Transcribe all the entries that follow, leaving nothing out.

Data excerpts
= = = = = = =

/-- The words or bursts of a write that it covers only in part and must read first (R279, R432). -/
def State.partialUnits (s : State) (p : Ptr) (n : Nat) : List Nat :=
  let u := if p.store = .dram then 64 else 8
  (s.units p n).filter (fun k =>
    match s.flat p, s.flat (ptrAdd p (n - 1)) with
    | some a, some z => (decide (k = a / u * u) && decide (a % u ≠ 0)) || (decide (k = z / u * u) && decide (z % u ≠ u - 1))
    | _, _ => true)

/-- A write of bytes: a word or burst that is only partly covered is read first, and where that read is uncorrectable the
bytes are discarded (R279, R432); a word written whole loses a latent error. -/
def State.write (s : State) (p : Ptr) (d : List Byte) : Resp :=
  if d = [] then ⟨s, 0, []⟩
  else
    match s.refusesAccess p d.length with
    | some t => ⟨t, 1, []⟩
    | none =>
      let h := s.holdRequests p d.length
      let r := h.meetErrors p.store (h.partialUnits p d.length)
      if r.2 = 2 then ⟨r.1, if p.store = .dram then 1 else 0, []⟩
      else
        let ks := h.units p d.length
        let t := r.1.pokes p d
        ⟨{ t with upsets := t.upsets.filter (fun e => !ks.contains e.1) }, 0, []⟩

/-- A read of n bytes meets a latent error that is uncorrectable. -/
def State.meetsBad (s : State) (p : Ptr) (n : Nat) : Bool :=
  (s.units p n).any (fun k => ((mapGet s.upsets k).map upsetBad).getD false)

/-- n words from an address of any store; none where a word of them cannot be read. What the read itself does is the read's. -/
def State.wordsAt (s : State) (p : Ptr) (n : Nat) : Option (List Word) :=
  if (s.refusesAccess p (4 * n)).isSome ∨ s.meetsBad p (4 * n) = true then none else some (s.words p n)

/-- A record with its words read from the action area; none where a word cannot be read (R305). -/
def State.actionWords (s : State) (off n : Nat) : Option (List Word) := s.wordsAt (s.actionPtr off) n

/-- What a read of n words of the action area does besides (R279, R294, R302, R304). -/
def State.actionRead (s : State) (off n : Nat) : State := (s.read (s.actionPtr off) (4 * n)).st

/-- Word i of a list, 0 beyond its end. -/
def wordAt (ws : List Word) (i : Nat) : Word := ws.getD i 0

end Sys2Proof.Machine
end

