-- ==== Sys2Proof/Machine/Pcie.lean ====
section
/-!
DEFINITION. The PCIe endpoint's commands (R309 to R325): BAR accesses, configuration, power states, containment.
-/
namespace Sys2Proof.Machine

/-- The bit of CONTAIN_CAUSE[15:8] for a trigger code. -/
def causeBit (code : Nat) : Word := BitVec.ofNat 32 (2 ^ (7 + code))

/-- An episode of containment starts (R321): code, tick number, first trigger. PM_HOLD is not counted in CONTAIN. Reads that
wait for a tag are never issued (R322). -/
def State.startEpisode (s : State) (code : Nat) : State :=
  let s0 : State := { s with ep := { s.ep with waiting := [] } }
  let s1 := s0.setReg Reg.ENDPOINT_CONTAIN (BitVec.ofNat 32 (code + 65536 * (s.tick.toNat % 65536)))
  let s2 := s1.setReg Reg.ENDPOINT_CONTAIN_CAUSE (BitVec.ofNat 32 code ||| (if code ≤ 5 then causeBit code else 0))
  let s3 := s2.event 0x400 1
  if code ≤ 5 then s3.tally Reg.ENDPOINT_CONTAIN_TALLY else s3

/-- A trigger of code 1 to 5 is detected (R321, R323). Its own AER message goes before the freeze; a link that is down carries
none, and a frozen one only completions (R322). -/
def State.trigger (s : State) (code : Nat) : State :=
  if bit (s.reg Reg.ENDPOINT_CONTAIN) 8 then (s.tally Reg.ENDPOINT_RELEASE_CANCEL).startEpisode code
  else if s.frozenLink then s.setReg Reg.ENDPOINT_CONTAIN_CAUSE (s.reg Reg.ENDPOINT_CONTAIN_CAUSE ||| causeBit code)
  else (if code = 1 then s else s.send (.aerMessage code)).startEpisode code

/-- What the Latch step does to containment (R318, R323): an accepted release takes effect, and PM_HOLD ends with the
return to D0. The tick number of the episode's start stays (R325). -/
def State.latchContain (s : State) : State :=
  let c := s.reg Reg.ENDPOINT_CONTAIN
  if bit c 8 ∨ bits c 2 0 = 6 then
    s.setReg Reg.ENDPOINT_CONTAIN ((c &&& 0xFFFF0000) ||| (if s.ep.d3hot then 6 else 0))
  else s

/-- BAR0_BAD (R311, R316). -/
def execBar0Bad (read : Bool) (s : State) : Out :=
  done (if read then
    (match s.hostReadBlocked with
     | some t => t
     | none => (((s.tally Reg.ENDPOINT_BAR0_BAD).tally Reg.ENDPOINT_UR_SENT).send .unsupportedRequest).send .aerUnsupported)
  else
    (match s.hostBlocked 0 with
     | some t => t
     | none => (s.tally Reg.ENDPOINT_BAR0_BAD).send .aerUnsupported))

/-- Entries of the running variant, by index. -/
def State.entries (s : State) : List Entry :=
  if s.bankActive then
    (List.range (s.variantCount s.actBank s.variant)).map (fun i => s.bankEntry s.actBank s.variant i)
  else []

/-- A host-DMA entry occupies the grain (R313). -/
def hdmaAt (es : List Entry) (g : Nat) : Bool :=
  es.any (fun e => e.unit == 0x1F && !e.altOnly && decide (e.start ≤ g) && decide (g < e.start + e.length))

/-- A BAR 2 request is admitted in grain g (R313). -/
def State.apAdmits (s : State) (g : Nat) : Bool :=
  !s.bankActive || !(List.range (bits (s.reg Reg.APERTURE_AP_GUARD) 7 0 + 1)).any (fun d => hdmaAt s.entries (g + d))

/-- A request that is held, for its grain or for tokens, counts once (R313). -/
def State.apHeld (s : State) (held : Bool) : State := if held then s.tally Reg.APERTURE_AP_HELD else s

/-- The host-DMA regulator's tokens that a fabric request takes (R46, R313), and whether it had to wait for them. -/
def State.takeHdma (s : State) (write : Bool) (a n : Nat) : State × Bool :=
  let chan := (s.dramPlace a).map (fun x => Fin.ofNat 8 x.1)
  let have_ := s.bucket .hostDma chan
  let need := (if chan.isSome then chargedBytes write a n else n) * 16 * (s.regulator .hostDma chan).2.2
  (s.setBucket .hostDma chan (have_ - need), decide (have_ < need))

= = = = = = =

*TASK SOLUTION*:
/-- The words or bursts of a write that it covers only in part and must read first (R279, R432). -/
def State.partialUnits (s : State) (p : Ptr) (n : Nat) : List Nat :=
  let u := if p.store = .dram then 64 else 8
  (s.units p n).filter (fun k =>
    match s.flat p, s.flat (ptrAdd p (n - 1)) with
    | some a, some z => (decide (k = a / u * u) && decide (a % u ≠ 0)) || (decide (k = z / u * u) && decide (z % u ≠ u - 1))
    | _, _ => true)

/-- A write of bytes: a word or burst that is only partly covered is read first, and where that read is uncorrectable the
bytes are discarded (R279, R432); a word written whole loses a latent error. -/
def State.write (s : State) (p : Ptr) (d : List Byte) : Resp :=
  if d = [] then ⟨s, 0, []⟩
  else
    match s.refusesAccess p d.length with
    | some t => ⟨t, 1, []⟩
    | none =>
      let h := s.holdRequests p d.length
      let r := h.meetErrors p.store (h.partialUnits p d.length)
      if r.2 = 2 then ⟨r.1, if p.store = .dram then 1 else 0, []⟩
      else
        let ks := h.units p d.length
        let t := r.1.pokes p d
        ⟨{ t with upsets := t.upsets.filter (fun e => !ks.contains e.1) }, 0, []⟩

/-- A read of n bytes meets a latent error that is uncorrectable. -/
def State.meetsBad (s : State) (p : Ptr) (n : Nat) : Bool :=
  (s.units p n).any (fun k => ((mapGet s.upsets k).map upsetBad).getD false)

/-- n words from an address of any store; none where a word of them cannot be read. What the read itself does is the read's. -/
def State.wordsAt (s : State) (p : Ptr) (n : Nat) : Option (List Word) :=
  if (s.refusesAccess p (4 * n)).isSome ∨ s.meetsBad p (4 * n) = true then none else some (s.words p n)

/-- A record with its words read from the action area; none where a word cannot be read (R305). -/
def State.actionWords (s : State) (off n : Nat) : Option (List Word) := s.wordsAt (s.actionPtr off) n

/-- What a read of n words of the action area does besides (R279, R294, R302, R304). -/
def State.actionRead (s : State) (off n : Nat) : State := (s.read (s.actionPtr off) (4 * n)).st

/-- Word i of a list, 0 beyond its end. -/
def wordAt (ws : List Word) (i : Nat) : Word := ws.getD i 0

end Sys2Proof.Machine
end

-- ==== Sys2Proof/Machine/Pcie.lean ====
section
/-!
DEFINITION. The PCIe endpoint's commands (R309 to R325): BAR accesses, configuration, power states, containment.
-/
namespace Sys2Proof.Machine

/-- The bit of CONTAIN_CAUSE[15:8] for a trigger code. -/
def causeBit (code : Nat) : Word := BitVec.ofNat 32 (2 ^ (7 + code))

/-- An episode of containment starts (R321): code, tick number, first trigger. PM_HOLD is not counted in CONTAIN. Reads that
wait for a tag are never issued (R322). -/
def State.startEpisode (s : State) (code : Nat) : State :=
  let s0 : State := { s with ep := { s.ep with waiting := [] } }
  let s1 := s0.setReg Reg.ENDPOINT_CONTAIN (BitVec.ofNat 32 (code + 65536 * (s.tick.toNat % 65536)))
  let s2 := s1.setReg Reg.ENDPOINT_CONTAIN_CAUSE (BitVec.ofNat 32 code ||| (if code ≤ 5 then causeBit code else 0))
  let s3 := s2.event 0x400 1
  if code ≤ 5 then s3.tally Reg.ENDPOINT_CONTAIN_TALLY else s3

/-- A trigger of code 1 to 5 is detected (R321, R323). Its own AER message goes before the freeze; a link that is down carries
none, and a frozen one only completions (R322). -/
def State.trigger (s : State) (code : Nat) : State :=
  if bit (s.reg Reg.ENDPOINT_CONTAIN) 8 then (s.tally Reg.ENDPOINT_RELEASE_CANCEL).startEpisode code
  else if s.frozenLink then s.setReg Reg.ENDPOINT_CONTAIN_CAUSE (s.reg Reg.ENDPOINT_CONTAIN_CAUSE ||| causeBit code)
  else (if code = 1 then s else s.send (.aerMessage code)).startEpisode code

/-- What the Latch step does to containment (R318, R323): an accepted release takes effect, and PM_HOLD ends with the
return to D0. The tick number of the episode's start stays (R325). -/
def State.latchContain (s : State) : State :=
  let c := s.reg Reg.ENDPOINT_CONTAIN
  if bit c 8 ∨ bits c 2 0 = 6 then
    s.setReg Reg.ENDPOINT_CONTAIN ((c &&& 0xFFFF0000) ||| (if s.ep.d3hot then 6 else 0))
  else s

/-- BAR0_BAD (R311, R316). -/
def execBar0Bad (read : Bool) (s : State) : Out :=
  done (if read then
    (match s.hostReadBlocked with
     | some t => t
     | none => (((s.tally Reg.ENDPOINT_BAR0_BAD).tally Reg.ENDPOINT_UR_SENT).send .unsupportedRequest).send .aerUnsupported)
  else
    (match s.hostBlocked 0 with
     | some t => t
     | none => (s.tally Reg.ENDPOINT_BAR0_BAD).send .aerUnsupported))

/-- Entries of the running variant, by index. -/
def State.entries (s : State) : List Entry :=
  if s.bankActive then
    (List.range (s.variantCount s.actBank s.variant)).map (fun i => s.bankEntry s.actBank s.variant i)
  else []

/-- A host-DMA entry occupies the grain (R313). -/
def hdmaAt (es : List Entry) (g : Nat) : Bool :=
  es.any (fun e => e.unit == 0x1F && !e.altOnly && decide (e.start ≤ g) && decide (g < e.start + e.length))

/-- A BAR 2 request is admitted in grain g (R313). -/
def State.apAdmits (s : State) (g : Nat) : Bool :=
  !s.bankActive || !(List.range (bits (s.reg Reg.APERTURE_AP_GUARD) 7 0 + 1)).any (fun d => hdmaAt s.entries (g + d))

/-- A request that is held, for its grain or for tokens, counts once (R313). -/
def State.apHeld (s : State) (held : Bool) : State := if held then s.tally Reg.APERTURE_AP_HELD else s

/-- The host-DMA regulator's tokens that a fabric request takes (R46, R313), and whether it had to wait for them. -/
def State.takeHdma (s : State) (write : Bool) (a n : Nat) : State × Bool :=
  let chan := (s.dramPlace a).map (fun x => Fin.ofNat 8 x.1)
  let have_ := s.bucket .hostDma chan
  let need := (if chan.isSome then chargedBytes write a n else n) * 16 * (s.regulator .hostDma chan).2.2
  (s.setBucket .hostDma chan (have_ - need), decide (have_ < need))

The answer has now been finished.